■ **WHAT IS EXPECTED**
The expected output is exactly the lines below, starting at the line with "vfnma (f : KV)" and ending at the line with "vfmulVx (f : KV)", both included; no other line belongs in it.

■ **SOURCE DATA**

/-- The W9's instructions and steps, one constructor for each row of the opcode table; those without operands stand last. A
firmware command acts for the function at the head of the command processor's list (22 R379). -/
inductive Instr where
  | load (op : LoadOp) (rd rs1 : Reg) (imm : BitVec 12)
  | store (op : StoreOp) (rs2 rs1 : Reg) (imm : BitVec 12)
  | integerOp (f : IntForm)
  | lui (rd : Reg) (imm : BitVec 20)
  | auipc (rd : Reg) (imm : BitVec 20)
  | jal (rd : Reg) (imm : BitVec 20)
  | jalr (rd rs1 : Reg) (imm : BitVec 12)
  | branch (op : BranchOp) (rs1 rs2 : Reg) (imm : BitVec 12)
  | csrrw (csr : BitVec 12) (rs1 rd : Reg)
  | csrrs (csr : BitVec 12) (rs1 rd : Reg)
  | csrrc (csr : BitVec 12) (rs1 rd : Reg)
  | csrrwi (csr : BitVec 12) (uimm rd : Reg)
  | csrrsi (csr : BitVec 12) (uimm rd : Reg)
  | csrrci (csr : BitVec 12) (uimm rd : Reg)
  | fence (fm pred succ : BitVec 4)
  | quit (rs1 scope : Reg)
  | spawn (rd rs1 rs2 : Reg)
  | fork (rs1 rs2 : Reg)
  | join (rs1 : Reg)
  | taskSub (rd rs1 : Reg)
  | launch (rd rs1 : Reg)
  | hl0 (rs1 : Reg) (len : BitVec 12)
  | hl1 (rs1 : Reg) (len : BitVec 12)
  | hl0i (uimm : Reg) (len : BitVec 12)
  | hl1i (uimm : Reg) (len : BitVec 12)
  | gSet (g rs1 : Reg)
  | gClr (g : Reg)
  | bEod (q : Reg) (dim : BitVec 2) (imm : BitVec 12)
  | bNeod (q : Reg) (dim : BitVec 2) (imm : BitVec 12)
  | lda (f : Scoped)
  | ldsc (f : Scoped)
  | stl (f : Scoped)
  | stsc (f : Scoped)
  | amoAdd (f : AmoF)
  | amoAnd (f : AmoF)
  | amoOr (f : AmoF)
  | amoXor (f : AmoF)
  | amoMin (f : AmoF)
  | amoMax (f : AmoF)
  | amoMinu (f : AmoF)
  | amoMaxu (f : AmoF)
  | amoSwap (f : AmoF)
  | amoCas (f : AmoF)
  | amoFadd (f : AmoF)
  | amoFmax (f : AmoF)
  | amoFmin (f : AmoF)
  | waitNe (rd rs2 rs1 : Reg)
  | waitEq (rd rs2 rs1 : Reg)
  | fenceAcq (scope : Reg)
  | fenceRel (scope : Reg)
  | fenceAr (scope : Reg)
  | fenceSc (scope : Reg)
  | barInit (rs1 rs2 : Reg)
  | barArrive (rd rs1 rs2 : Reg)
  | barWait (rs1 rs2 : Reg)
  | barAw (rd rs1 : Reg)
  | resAcq (vd rs1 : Reg)
  | resRel (vs rs1 rs2 : Reg)
  | qBind (q rs1 : Reg)
  | qPop (rd q : Reg)
  | qPush (q rs1 : Reg)
  | vqPop (vd q : Reg)
  | vqPush (q vs : Reg)
  | qStat (rd q : Reg)
  | qClose (q : Reg)
  | mxIssue (vs : Reg) (sel : BitVec 2)
  | cpIssue (vs : Reg) (sel : BitVec 2)
  | collPost (rd rs1 : Reg)
  | redSend (vs rs1 : Reg)
  | redRecv (vd rs1 : Reg)
  | wbCfg (rs1 rs2 : Reg)
  | wbRd (rd rs1 : Reg)
  | wbClr (rs1 : Reg)
  | wbAck (rs1 : Reg)
  | cenMode (rs1 : Reg)
  | cenBuf (rs1 : Reg)
  | cenRd (rd rs1 : Reg)
  | icInv (scope : Reg)
  | icPin (rs1 rs2 level : Reg)
  | icUnpin (rs1 rs2 : Reg)
  | icPf (rs1 rs2 level : Reg)
  | spPin (rs1 rs2 : Reg)
  | spUnpin (rs1 rs2 : Reg)
  | spFlush (rs1 rs2 : Reg)
  | tlbInv (rs1 scope : Reg)
  | contResume (rs1 : Reg)
  | contSkip (rs1 : Reg)
  | contKill (rs1 : Reg)
  | contMove (rs1 rs2 : Reg)
  | mbBind (rs1 rs2 : Reg)
  | mbUnbind (rs1 : Reg)
  | trcMark (imm : BitVec 12)
  | vadd (f : KV)
  | vsub (f : KV)
  | vmul (f : KV)
  | vmulh (f : KV)
  | vmulhu (f : KV)
  | vmin (f : KV)
  | vmax (f : KV)
  | vminu (f : KV)
  | vmaxu (f : KV)
  | vand (f : KV)
  | vor (f : KV)
  | vxor (f : KV)
  | vsll (f : KV)
  | vsrl (f : KV)
  | vsra (f : KV)
  | vsel (f : KV)
  | vaddVx (f : KV)
  | vsubVx (f : KV)
  | vmulVx (f : KV)
  | vandVx (f : KV)
  | vsllVx (f : KV)
  | vsrlVx (f : KV)
  | vsraVx (f : KV)
  | vmvVx (f : KV)
  | vseq (f : KV)
  | vsne (f : KV)
  | vslt (f : KV)
  | vsltu (f : KV)
  | vsle (f : KV)
  | vsleu (f : KV)
  | vseqVx (f : KV)
  | vsltVx (f : KV)
  | vfadd (f : KV)
  | vfsub (f : KV)
  | vfmul (f : KV)
  | vfma (f : KV)
  | vfnma (f : KV)
  | vfmin (f : KV)
  | vfmax (f : KV)
  | vfdiv (f : KV)
  | vfsqrt (f : KV)
  | vfrcp (f : KV)
  | vfexp2 (f : KV)
  | vflog2 (f : KV)
  | vfcvt (f : KV)
  | vfeq (f : KV)
  | vflt (f : KV)
  | vfle (f : KV)
  | vfaddVx (f : KV)
  | vfmulVx (f : KV)
  | vfmaVx (f : KV)
  | vfmaxVx (f : KV)
  | vredsum (f : KV)
  | vredmax (f : KV)
  | vredmin (f : KV)
  | vfredsum (f : KV)
  | vfredmax (f : KV)
  | vfredmin (f : KV)
  | vperm (f : KV)
  | vslide (f : KV)
  | viota (f : KV)
  | vmvXv (f : KV)
  | vpred (f : KV)
  | vpcnt (f : KV)
  | vld (f : KM)
  | vlds (f : KM)
  | vldx (f : KM)
  | vldb (f : KM)
  | vst (f : KM)
  | vsts (f : KM)
  | vstx (f : KM)
  | vstb (f : KM)
  | forcedYield (core slot : Nat)
  | slotFill (core : Nat)
  | recordReply (r : RecRef) (reply : Reply)
  | storeBufferLeave (core : Nat)
  | writeAck (quad id : Nat)
  | homeWrite (w : WriteReq)
  | homeRequest (r : RecRef)
  | homeAmo (a : AmoReq)
  | homeReservation (r : RecRef)
  | wcBufferTimeout (core slot : Nat)
  | pageInComplete (p : PageRef)
  | icacheFill (r : RecRef)
  | tlbWalkComplete (r : RecRef)
  | repairRetry (node line : Nat)
  | repairPoison (node line : Nat)
  | queueTailWrite (q tail : Nat)
  | arbiterGrant (die : Nat)
  | portRemap (die : Nat)
  | dispatcherTake (ln : Nat)
  | keyRequest (m : KeyMsg)
  | keyGrant (m : KeyMsg)
  | keyRelease (m : KeyMsg)
  | governorPeriod (node : Nat)
  | stealRequest (thief victim : Nat)
  | stealAnswer (thief : Nat) (task : Option Nat)
  | stealPauseEnd (thief : Nat)
  | watchdogT1 (q : Nat)
  | watchdogT2 (q : Nat)
  | watchdogT3 (q : Nat)
  | mnop (c : CmdRef)
  | mma (c : CmdRef)
  | mzero (c : CmdRef)
  | mload (c : CmdRef)
  | mdrain (c : CmdRef)
  | mdrq (c : CmdRef)
  | msums (c : CmdRef)
  | mgrp (c : CmdRef)
  | mbar (c : CmdRef)
  | tileCommandComplete (c : CmdRef)
  | poolForward (c : CmdRef)
  | groupForward (c : CmdRef)
  | copyStart (c : CmdRef)
  | copyComplete (c : CmdRef)
  | barrierInitApply (m : BarMsg) (exp : Nat) (cen : Bool)
  | barrierArrivalApply (m : BarMsg) (bytes err : Nat)
  | barrierByteCount (b : BarRef) (bytes err quad site : Nat) (copy : Bool)
  | collStart (pp : Nat)
  | collReleased (coll rank : Nat)
  | collReady (coll rank : Nat)
  | collDone (coll rank : Nat)
  | reductionInput (r : RedInput)
  | reductionResult (r : RedResult)
  | roundTimeout (node tree tag : Nat)
  | roundDiscardExpiry (node tree tag : Nat)
  | channelElementsArrive (c : ChanRef) (elems : List Word)
  | channelCreditReturn (c : ChanRef) (n : Nat)
  | linkReplayRequest (l : LinkRef)
  | linkRetrainTimeout (l : LinkRef)
  | relayPacket (relay dst : Nat) (w : WriteReq)
  | quiesceTimeout (node : Nat)
  | clockLock (node up : Nat)
  | clockLockTimeout (node : Nat)
  | linkTrained (node : Nat)
  | selfTestDone (node : Nat) (pass : Bool)
  | throttleUp (region : Nat)
  | throttleDown (region : Nat)
  | debugHaltRequest (core : Nat)
  | debugResumeRequest (core : Nat)
  | debugAbstractCommand (core slot reg : Nat) (write : Option Word)
  | engerrClear (node quad : Nat) (copy : Bool) (v : Word)
  | cendivClear (node quad : Nat) (v : Word)
  | registerWrite (r : DevReg) (v : Word)
  | illegalInstruction (w : BitVec 32)
  | retrainReachesActive (l : LinkRef)
  | channelCloseArrives (c : ChanRef)
  | ecall
  | ebreak
  | fenceI
  | yield
  | coldReset
  | configurationPhase
  | packagePowerOver
  | stallMapSample
  | identify
  | negotiateFeatures
  | attest
  | createPartition
  | destroyPartition
  | createQueue
  | destroyQueue
  | setQueuePriority
  | setAgeing
  | setWatchdog
  | preempt
  | killLaunch
  | resetCompute
  | readHarvestMap
  | writeNst
  | writeTree
  | loadPortFirmware
  | setStallMap
  | setPowerCap
  | readLog
  | unknownCommand
deriving DecidableEq, Repr

end Sys2Proof
end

■ **ANSWER TO THE EXERCISE**
  | vfnma (f : KV)
  | vfmin (f : KV)
  | vfmax (f : KV)
  | vfdiv (f : KV)
  | vfsqrt (f : KV)
  | vfrcp (f : KV)
  | vfexp2 (f : KV)
  | vflog2 (f : KV)
  | vfcvt (f : KV)
  | vfeq (f : KV)
  | vflt (f : KV)
  | vfle (f : KV)
  | vfaddVx (f : KV)
  | vfmulVx (f : KV)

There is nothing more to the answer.